Disciplines

The development of a new capacity or ability requires practice. As the young musician on the streets of New York was told when inquiring of a native about how one gets to Carnegie Hall, it takes, “Practice, practice, practice.”

We will have to practice if we are going to become masters at conflict resolution.

On this site I will introduce to you ten disciplines which I have found to be very helpful in mastering the skills of Creative Conflict Resolution. It is my hope to go into them in greater depth in a future volume, but for now it is important that you understand that much of what I have to say may not make any sense to you if you do not have a personal experience of what I am talking about. For this reason it is essential that you at least try each of these disciplines. Indeed it is only with persistent effort that you will find the benefits that they promise.

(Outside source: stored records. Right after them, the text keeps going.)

/-- SOF: a frame starts; one for another hub leaves by cut-through where the other bundle is idle with credit (R281,
R285). -/
def sof (b lane : Nat) (payload : Block) (s : State) : State :=
  let s := s.heard lane payload
  let v := payload.toNat
  let nblk := field v 183 172
  if !ctlOk 0x10 namedSof payload then s.ctlErr
  else if s.carriesNone b then s
  else if 1 < field v 217 216 || nblk == 0 || 2048 < nblk then s.frameFails b true
  else
    let s := if (s.bundle b).cur.isSome then s.frameFails b true else s
    let o := 1 - b
    let dest := field v 247 240
    let own := s.rd R.lx_CHAIN_ADDR
    let cut := dest != own && field v 239 232 != own && field v 231 224 < 255 && field v 199 184 == (s.bundle b).rxLseq
      && (s.bundle o).relay == [] && (s.bundle o).cut.isNone && s.canSend o (32 * nblk)
    let f : RxFrame := ⟨dest, field v 239 232, field v 231 224, field v 223 218, field v 217 216, field v 215 200,
      field v 199 184, nblk, bitAt v 171, bitAt v 170, bitAt v 169, [], 0, false, cut⟩
    let s := s.setBundle b { s.bundle b with cur := some f }
    if cut then
      s.setBundle o { s.bundle o with cut := some ⟨dest, f.origin, f.hops + 1, f.route, f.cls, f.rseq, f.late, f.dual, f.turned,
        [], (s.bundle o).txLseq, 1⟩ }
    else s

/-- EOF: the frame is accepted with ACK, discarded with NAK, or discarded for STOMP (R282). -/
def eof (b lane : Nat) (payload : Block) (s : State) : State :=
  let s := s.heard lane payload
  let v := payload.toNat
  let last := field v 231 226
  if !ctlOk 0x11 namedEof payload then
    let s := s.ctlErr
    if (s.bundle b).cur.isSome then s.frameFails b true else s
  else if s.carriesNone b then s
  else if last == 0 || 32 < last then s.frameFails b true
  else match (s.bundle b).cur with
    | none => s.sendNak b
    | some f =>
      if bitAt v 225 then s.frameFails b false
      else if f.badHeader || f.blocks != f.nblk || crc32c f.octets != field v 63 32 || f.lseq != (s.bundle b).rxLseq
          || field v 247 232 != f.lseq then s.frameFails b true
      else
        let x := s.bundle b
        let s := s.setBundle b { x with cur := none, rxLseq := (x.rxLseq + 1) % 65536, owed := x.owed + f.nblk + 2 }
        let f := { f with octets := f.octets.take (32 * (f.nblk - 1) + last) }
        ((s.frameArrived b f).grantCredit b).sendAck b

/-- TRAINING_BURST on a lane: its idle ends and the receiver is aligned; a long idle needs full training (R277). -/
def trainingBurstStep (lane : Nat) (s : State) : State :=
  let x := s.lane lane
  if !x.idle then s
  else if s.idleStale lane then s.trainLane lane
  else (s.setLane lane { x with idle := false, good := 127, recent := [] }).wr (R.ln_LANE_STATE lane) 3

/-- IDLE_EXIT_LOCK_TIMEOUT: a receiver not in lock after a burst trains in full (R277). -/
def idleExitLockTimeout (lane : Nat) (s : State) : State :=
  if s.rd (R.ln_LANE_STATE lane) == 3 then s.trainLane lane else s

/-- EYE_ALARM_TIMEOUT: the lane goes out of service, and a spare stands in if free (R278, R349). -/
def eyeAlarmTimeout (lane : Nat) (s : State) : State :=
  let st := s.rd (R.ln_LANE_STATE lane)
  if !(st == 2 || st == 4 || st == 5) then s
  else
    let place := ((s.lane lane).standIn).getD lane
    let s := s.setLane lane { s.lane lane with standIn := none }
    let s := (s.wr (R.ln_LANE_STATE lane) 6).logEvent 6 lane 7
    let breimlink := s.rd (R.ln_MODE place) == 1 || s.rd (R.ln_MODE place) == 2
    let s := match (if 16 ≤ place || !breimlink then none else s.freeSpare place) with
      | some k => s.standIn k place
      | none => s.logEvent 6 lane 6
    if s.rd (R.ln_BUNDLE place) < 2 then s.settleBundle (s.rd (R.ln_BUNDLE place)) else s

/-- ACK_INTERVAL: a receiver sends ACK at least every 10 µs (R282). -/
def ackInterval (b : Nat) (s : State) : State :=
  if s.rd (R.bu_BUNDLE_STATE b) == 2 then s.sendAck b else s

/-- RESEND_TIMEOUT: no ACK has advanced for 100 µs with frames outstanding (R283). -/
def resendTimeout (b : Nat) (s : State) : State :=
  match (s.bundle b).replay with
  | [] => s
  | f :: _ =>
    if s.rd (R.bu_BUNDLE_STATE b) == 2 && (s.bundle b).lastAckAdvance + 163840 ≤ s.time.edge then s.resendFrom b f.lseq else s

/-- BUNDLE_DOWN_TIMEOUT: a bundle not back in service 10 ms after leaving it is declared down (R283). -/
def bundleDownTimeout (b : Nat) (s : State) : State :=
  let long := match (s.bundle b).leftServiceAt with
    | some t => decide (t + 16384000 ≤ s.time.edge)
    | none => false
  if s.rd (R.bu_BUNDLE_STATE b) == 3 && long then s.downBundle b else s

/-- REORDER_HOLD_EXPIRY: a frame has been held for REORDER_HOLD, and the gap before the first is accepted and counted (R286). -/
def reorderHoldExpiry (origin route : Nat) (s : State) : State :=
  let mine := s.lanes.holding.filter fun h => h.origin == origin && h.route == route
  let e := (s.expectedRseq origin route).getD 0
  let dist (h : HeldFrame) : Nat := (h.rseq + 65536 - e) % 65536
  match mine with
  | [] => s
  | h :: t =>
    let m := (t.map dist).foldl min (dist h)
    if mine.all fun h => 10 * (s.time.edge - h.arrived) < s.rd R.lx_REORDER_HOLD * 16384 then s
    else ((s.count R.lx_RSEQ_GAPS m).setExpected origin route (e + m)).releaseHeldFrames origin route mine.length

/-- RELAY_LOAD_MEASURE: the relay load over 1 s (R287). -/
def relayLoadMeasure (b load : Nat) (s : State) : State :=
  (s.wr (R.bu_RELAY_LOAD b) (load % 2 ^ 64)).wrBit (R.bu_BFLAGS b) 0 (decide (s.rd (R.bu_RELAY_RESERVE b) < load % 2 ^ 64))

/-- ETHERNET_FRAME_RX: taken for PTP, ADP, ARP or neighbour solicitation, or discarded and counted (R291). -/
def ethernetFrameRx (mac : Nat) (fcsOk : Bool) (kind : EthKind) (s : State) : State :=
  let discard := s.count (R.ma_RX_DISCARDS mac) 1
  if !fcsOk then s.count (R.ma_FCS_ERR mac) 1
  else match kind with
    | .ptp => if s.rdB (R.pt_ENABLE mac) then s else discard
    | .adpDtls => s
    | .arp ip =>
      if ip != 0 && s.rd (R.ma_IPV4 mac) == ip then s.emitMac mac (.answerIp mac ip) else discard
    | .neighbour ip => if ip != 0 && s.rd (R.ma_IPV6 mac) == ip then s.emitMac mac (.answerIp mac ip) else discard
    | .pause quanta =>
      if s.rdB (R.ma_PAUSE_EN mac) then
        let rate := max 1 (s.portRate (4 + mac))
        s.putLanes { s.lanes with paused := tabPut 0 mac (s.time.edge + ceilDiv (quanta * 512 * edgesPerSec) rate) s.lanes.paused }
      else discard
    | .other => discard

/-- INJECTION_PERMIT_EXPIRY: PERMIT_UNTIL has passed, and active rules in Acquire stop (R294). -/
def injectionPermitExpiry (s : State) : State :=
  if s.mode.base == .acquire && t64Past (s.rd R.ij_PERMIT_UNTIL) s.now then
    s.each s.activeRules fun s i => s.stopRule i 3
  else s

/-- MAC_LINK_CHANGE: LINK follows, and frames that wait for the gateway route go on (R290). -/
def macLinkChange (mac : Nat) (up : Bool) (s : State) : State :=
  (s.wr (R.ma_LINK mac) (ofBool up)).pumpGateway s.lanes.gateway.length

end Sys2Proof.Machine
end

[These Disciplines are spelled out in the Appendix of the book, Just Conflict: Transformation through Resolution. A pdf of the book can be found here. The Appendix starts on page 382.]

There is a series of YouTube videos that introduce the Disciplines. They are available from the links below.

The Mindfulness Disciplines: the first five disciplines are practices which build simple awareness [click the title to follow the link].

Introduction

  1. Bothers Me Log
  2. Anger Workout
  3. Cultivating Critical Feedback
  4. Suspending Self-Soothing
  5. Self Care Routine

The Practical Disciplines: the second five disciplines are techniques to be used in specific circumstance to solve problems and create a desired outcome.

Introduction to the Practical Disciplines

  1. ACE – Anticipate, Create, Evaluate
  2. Statement of Accountability
  3. Apology and Forgiveness
  4. JustConflict: Framework for Creative Conflict Resolution
  5. Making Durable Agreements

In the book, Living Deeply members of the staff of the Institute for Noetic Sciences share their discovery that all personal growth disciplines have what they call the “four essential elements of transformative practice.” I recommend the book to those who want to go more deeply into a broad range of transformative practices, but, for now, I just want to highlight the four elements to set the stage for the disciplines of Creative Conflict Resolution.

Intention: All practices or disciplines have a quality of intentionality. We enter into them with an intention to have some quality of our lives be different. If we do not actively will that change, we won’t change.

Attention: We will have to pay attention…close attention…attending to things we haven’t noticed before. We will not create transformation in our lives without focusing.

Repetition: Getting it right once is not going to be the end of it. We will have to do it over and over and over. We will have continue to do it until it becomes second nature…to where it becomes not just something we are doing but an aspect of who we are.

Guidance: We will not know best how to do this all on our own. We have to be able to ask for help and then accept the guidance we are offered. Others have gone before and learned some things which will make this more easily available to us if we simply open ourselves to their guidance. But there is another source of guidance which comes from within. We have an inner knowing which can also guide us.